BEIRUT: MP Walid Jumblatt said in remarks Thursday the opposition’s proposal for an electoral law based on small districts would harm national assimilation.
“[I understand] the fear of some Christians but adopting small districts carries dangers most notably that it comes at the expense of integration,” told As-Safir newspaper.
MPs Butros Harb, Sami Gemayel and George Adwan, representing the March 14 alliance, forwarded Thursday morning their own electoral draft law to Parliament’s General Secretariat.
The proposal divides Lebanon into 50 small-sized constituencies based on a winner-takes-all system.

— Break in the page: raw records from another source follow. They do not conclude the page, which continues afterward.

-- ==== Sys2Proof/Machine/Transfer.lean ====
section
/-! DEFINITION. The register transfer and exchange instructions (46_transfer.md). -/

namespace Sys2Proof.Machine

/-- TAD, TBD: 16 bits whatever m is (R260, R261). -/
def opTad (r : Acc) (s : State) : Result := complete (pure ((s.setDpr (s.acc r)).advance r.codeBytes))

/-- TAS, TBS: 16 bits whatever m is (R262, R263). -/
def opTas (r : Acc) (s : State) : Result := complete (pure ((s.setSp (s.acc r)).advance r.codeBytes))

/-- Transfer to X over `xw` bits with N, Z (R264, R266, R272, R279). -/
def State.toX (s : State) (v : Word) : State := (s.setX s.xw v).setNZ s.xw v

/-- Transfer to Y over `xw` bits with N, Z (R265, R267, R276). -/
def State.toY (s : State) (v : Word) : State := (s.setY s.xw v).setNZ s.xw v

/-- Transfer to an accumulator over `mw` bits with N, Z (R268 to R271, R273, R274, R277, R278). -/
def State.toAcc (s : State) (r : Acc) (v : Word) : State := (s.setAcc r s.mw v).setNZ s.mw v

/-- TAX, TBX (R264, R266). -/
def opTax (r : Acc) (s : State) : Result := complete (pure ((s.toX (s.acc r)).advance r.codeBytes))

/-- TAY, TBY (R265, R267). -/
def opTay (r : Acc) (s : State) : Result := complete (pure ((s.toY (s.acc r)).advance r.codeBytes))

/-- TDA, TDB (R268, R269). -/
def opTda (r : Acc) (s : State) : Result := complete (pure ((s.toAcc r s.dpr).advance r.codeBytes))

/-- TSA, TSB (R270, R271). -/
def opTsa (r : Acc) (s : State) : Result := complete (pure ((s.toAcc r s.sp).advance r.codeBytes))

/-- TXA, TXB: the high byte is 00 when m = 0 and x = 1 (R273, R274). -/
def opTxa (r : Acc) (s : State) : Result := complete (pure ((s.toAcc r s.xi).advance r.codeBytes))

/-- TYA, TYB: the high byte is 00 when m = 0 and x = 1 (R277, R278). -/
def opTya (r : Acc) (s : State) : Result := complete (pure ((s.toAcc r s.yi).advance r.codeBytes))

/-- TSX, IMP: code BA (R272). -/
def execTsx (s : State) : Result := complete (pure ((s.toX s.sp).advance 1))

/-- TXS, IMP: code 9A; SH becomes 00 when x = 1 (R275). -/
def execTxs (s : State) : Result := complete (pure ((s.setSp s.xi).advance 1))

/-- TXY, IMP: code 9B (R276). -/
def execTxy (s : State) : Result := complete (pure ((s.toY s.x).advance 1))

/-- TYX, IMP: code BB (R279). -/
def execTyx (s : State) : Result := complete (pure ((s.toX s.y).advance 1))

/-- XAB, IMP: code 89 28 (R280). -/
def execXab (s : State) : Result :=
  complete (pure ((((s.setAcc .a s.mw s.b).setAcc .b s.mw s.a).setNZ s.mw s.b).advance 2))

/-- TAD (R260). -/
def execTad (s : State) : Result := opTad .a s

/-- TBD (R261). -/
def execTbd (s : State) : Result := opTad .b s

/-- TAS (R262). -/
def execTas (s : State) : Result := opTas .a s

/-- TBS (R263). -/
def execTbs (s : State) : Result := opTas .b s

/-- TAX (R264). -/
def execTax (s : State) : Result := opTax .a s

/-- TAY (R265). -/
def execTay (s : State) : Result := opTay .a s

/-- TBX (R266). -/
def execTbx (s : State) : Result := opTax .b s

/-- TBY (R267). -/
def execTby (s : State) : Result := opTay .b s

/-- TDA (R268). -/
def execTda (s : State) : Result := opTda .a s

/-- TDB (R269). -/
def execTdb (s : State) : Result := opTda .b s

/-- TSA (R270). -/
def execTsa (s : State) : Result := opTsa .a s

/-- TSB (R271). -/
def execTsb (s : State) : Result := opTsa .b s

/-- TXA (R273). -/
def execTxa (s : State) : Result := opTxa .a s

/-- TXB (R274). -/
def execTxb (s : State) : Result := opTxa .b s

/-- TYA (R277). -/
def execTya (s : State) : Result := opTya .a s

/-- TYB (R278). -/
def execTyb (s : State) : Result := opTya .b s

end Sys2Proof.Machine
end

In a chat with reporters at his Hazmieh residence Wednesday, Harb said the March 14 coalition would give negotiations with Jumblatt a chance, saying: “Deliberations are under way with him to agree on a formula that unites us.”
But according to Jumblatt, the March 14 proposal is similar to the one presented by the Orthodox Gathering earlier this year, which allows each sect to elect its own lawmakers within a proportional representation system that was rejected by predominantly Muslim parties.
“The smaller the districts, the more we approach the Orthodox Gathering proposal which was rejected and is impossible because at the end of the day we should preserve a minimum of national assimilation in electoral districts,” Jumblatt, who heads the Progressive Socialist Party, said.
He also reiterated his support for the 1960s election law, which adopts the qada as an electoral district in a winner-takes-all system which was used in the 2009 parliamentary elections.
Jumblatt described it as the optimal option at the present time.
Jumblatt, along with head of the Future Movement former Prime Minister Saad Hariri, rejected a draft law formulated by the Cabinet earlier this year that was based on proportional representation.
The Cabinet’s proposal divides Lebanon into 13 medium-sized districts.
Hariri has vowed to block the bill in Parliament.
Two MPs from MP Michel Aoun’s Change and Reform parliamentary bloc forwarded to Parliament earlier this month a draft election law by which every sect elects its own MPs in a system that also incorporates proportional representation.
The FPM proposal is similar to the Orthodox Gathering.